We see crystalline trees explode into orange light. We see phosphorous grenades explode in incandescent light. Even the lighthouse itself, rendered as a beautiful white structure encased in something like shell or bone, gets in on the act. It goes up in flames and burns the screen bright white. Even the automatic weapons that the characters carry, and fire often, send out bursts of light.

They send out sound, too, of course. Annihilation is loud. The conflict in the lighthouse throbs with sound; the theater I was in shook during this scene. Lena struggles with a creature that mirrors her and shimmers with light. It does not speak but it fills the space of the lighthouse with sound. Ben Salisbury’s and Geoff Barrow’s score might be emanating from the creature’s body. Not only light, but sound too, shimmers. Strings and static give way to a noise that might be a refracted voice. The “voice” divides and get louder. It phases in and out. It shimmers.
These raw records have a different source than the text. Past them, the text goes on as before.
-- ==== Sys2Proof/Laws/CheckOrder.lean ====
section
/-! SUPPORT. The order of checks read from a command's word (`Safety.violation`) and the order the meanings check in
are one (30_encoding.md R66). -/

namespace Sys2Proof.Machine

open Sys2Proof.Safety

theorem and_append {n m : Nat} (x z : BitVec n) (y w : BitVec m) :
    (x ++ y) &&& (z ++ w) = (x &&& z) ++ (y &&& w) := by
  ext i hi
  simp only [BitVec.getElem_and, BitVec.getElem_append]
  split <;> simp

theorem formatC_and (op w : BitVec 8) (a b c v : BitVec 16) (op' w' : BitVec 8)
    (a' b' c' v' : BitVec 16) :
    formatC op w a b c v &&& formatC op' w' a' b' c' v' =
      formatC (op &&& op') (w &&& w') (a &&& a') (b &&& b') (c &&& c') (v &&& v') := by
  unfold formatC
  refine (and_append _ _ _ _).trans ?_
  rw [and_append, and_append, and_append, and_append]

theorem formatC_eq_zero {op w : BitVec 8} {a b c v : BitVec 16} :
    formatC op w a b c v = 0#80 ↔ op = 0#8 ∧ w = 0#8 ∧ a = 0#16 ∧ b = 0#16 ∧ c = 0#16 ∧ v = 0#16 := by
  constructor
  · intro h
    refine ⟨?_, ?_, ?_, ?_, ?_, ?_⟩
    · rw [← fieldOp_formatC op w a b c v, h]; decide
    · rw [← fieldW_formatC op w a b c v, h]; decide
    · rw [← fieldA_formatC op w a b c v, h]; decide
    · rw [← fieldB_formatC op w a b c v, h]; decide
    · rw [← fieldC_formatC op w a b c v, h]; decide
    · rw [← fieldV_formatC op w a b c v, h]; decide
  · rintro ⟨rfl, rfl, rfl, rfl, rfl, rfl⟩
    decide

/-- The must-be-zero bits of each opcode, as fields (R62). -/
theorem mustBeZeroMask_fields :
    mustBeZeroMask 1 = formatC 0#8 0#8 0#16 0#16 0#16 0#16 ∧
    mustBeZeroMask 2 = formatC 0#8 0#8 0#16 0#16 0#16 0xFFFF#16 ∧
    mustBeZeroMask 3 = formatC 0#8 0xFF#8 0#16 0#16 0#16 0#16 ∧
    mustBeZeroMask 4 = formatC 0#8 0xFF#8 0#16 0#16 0#16 0xFFFF#16 ∧
    mustBeZeroMask 5 = formatC 0#8 0xFF#8 0xFFFF#16 0xFFFF#16 0xFFFF#16 0xFFFF#16 ∧
    mustBeZeroMask 6 = formatC 0#8 0xFF#8 0xFFFF#16 0xFFFF#16 0xFFFF#16 0xFFFF#16 ∧
    mustBeZeroMask 7 = formatC 0#8 0xFF#8 0xFFFF#16 0xFFFF#16 0xFFFF#16 0xFFFF#16 := by
  decide

theorem and_FF (x : BitVec 8) : x &&& 0xFF#8 = x := BitVec.and_allOnes
theorem and_FFFF (x : BitVec 16) : x &&& 0xFFFF#16 = x := BitVec.and_allOnes

/-- The opcode of a command's word. -/
theorem opOf_encode (i : Instr) : opOf (encode i) = (opcode i).toNat := by
  cases i <;> simp [encode, opcode, formatSlot]

/-- The must-be-zero test on the word is well-formedness of the command (R62, R64). -/
theorem mustBeZero_encode (i : Instr) :
    encode i &&& mustBeZeroMask (opOf (encode i)) = 0#80 ↔ i.wellFormed = true := by
  obtain ⟨m₁, m₂, m₃, m₄, m₅, m₆, m₇⟩ := mustBeZeroMask_fields
  cases i <;>
    simp [encode, formatSlot, Instr.wellFormed, m₁, m₂, m₃, m₄, m₅, m₆, m₇, formatC_and, formatC_eq_zero,
      and_FF, and_FFFF, and_assoc]

/-- The order of checks on a command's word is the order its meaning checks in. -/
theorem violation_encode (s : State) (i : Instr) :
    violationIn s (encode i) = firstViolation (checksOf s i) := by
  have hop := opOf_encode i
  have hz := mustBeZero_encode i
  have hb : ∀ w : BitVec 8, w.toNat = s.bits.toNat ↔ w = s.bits := fun w =>
    ⟨BitVec.eq_of_toNat_eq, fun h => h ▸ rfl⟩
  unfold violationIn violation
  cases i with
  | pack w slot v =>
    have hs : slotNumber (encode (.pack w slot v)) = slot.toNat := slotNumber_formatSlot ..
    have hw : wOf (encode (.pack w slot v)) = w.toNat := wOf_formatC ..
    have hv : vOf (encode (.pack w slot v)) = v.toNat := vOf_formatC ..
    simp only [ne_eq, hz]
    simp [hop, hs, hw, hv, hb, opcode, Instr.wellFormed, checksOf, firstViolation,
      slotOutOfRange_iff, valueOutOfRange_iff]
  | unpack w slot v =>
    have hs : slotNumber (encode (.unpack w slot v)) = slot.toNat := slotNumber_formatSlot ..
    have hw : wOf (encode (.unpack w slot v)) = w.toNat := wOf_formatC ..
    simp only [ne_eq, hz]
    simp [hop, hs, hw, hb, opcode, Instr.wellFormed, checksOf, firstViolation,
      slotOutOfRange_iff]
  | set w x y z v =>
    have ha : aOf (encode (.set w x y z v)) = x.toNat := aOf_formatC ..
    have hb' : bOf (encode (.set w x y z v)) = y.toNat := bOf_formatC ..
    have hc : cOf (encode (.set w x y z v)) = z.toNat := cOf_formatC ..
    have hv : vOf (encode (.set w x y z v)) = v.toNat := vOf_formatC ..
    simp only [ne_eq, hz]
    simp [hop, ha, hb', hc, hv, opcode, Instr.wellFormed, checksOf, firstViolation,
      coordOutOfRange_iff, valueOutOfRange_iff]
  | get w x y z v =>
    have ha : aOf (encode (.get w x y z v)) = x.toNat := aOf_formatC ..
    have hb' : bOf (encode (.get w x y z v)) = y.toNat := bOf_formatC ..
    have hc : cOf (encode (.get w x y z v)) = z.toNat := cOf_formatC ..
    simp only [ne_eq, hz]
    simp [hop, ha, hb', hc, opcode, Instr.wellFormed, checksOf, firstViolation,
      coordOutOfRange_iff, -not_and, not_and_or]
  | sizex w a b c v | sizey w a b c v | sizez w a b c v =>
    simp only [ne_eq, hz]
    simp [hop, opcode, Instr.wellFormed, checksOf, firstViolation, or_assoc, -not_and, not_and_or]

end Sys2Proof.Machine
end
4.     Annihilation might be a horror movie

Amidst all this beauty, Annihilation might actually be a horror movie. The bear-like creature that stalks the expedition and screams and shrieks in the voice of one of them as it kills her presents a more horrifying vison of becoming-something-else than most of the creatures of the novel, such as the dolphin with human eyes. Likewise, the scenes of Lena’s interrogation by a member of the Southern Reach dressed in a white anti-contamination suit, while a crowd of blue-suited individuals watch from behind glass, points to the fear of infection than runs through the movie.

Having one’s DNA altered by the shimmer seems cancerous in the movie. The opening scene shows Lena lecturing students about a dividing cancer cell as she shows them a microscopic view of this division in action. Dr. Ventress (the psychologist) does not want to leave the shimmer, in part, because she is dying of cancer. Lena examines some human cells while inside the shimmer, and they divide and divide, each new division infected by the light of the shimmer. The shimmer infects everything. It cannot be escaped. Unlike Ghost bird, who stays within the borders of Area X, Lena wants to escape the shimmer.

[SPOILER ALERT]
In the lighthouse, Lena’s encounter with the creature made of light and sound is a struggle. Lena tells her interrogator that she fought the creature. She ignites a phosphorous grenade, which allows her to escape the shimmer through the doors of the lighthouse. Lena does not share Ghost bird’s ambivalence, even embracement of Area X. Lena flees the shimmer, and during her interrogation suggests that the shimmer is of extraterrestrial origin (we see something like a comet strike near the lighthouse at the beginning of the movie).

As she reunites with her husband in the movie’s final scene, they embrace, and he asks her a simple question: “Are you Lena?” She does not answer. The camera closely focuses on her eyes. Her eyes shimmer with light. The shimmer, whatever it is, is not finished spreading. It is beautiful.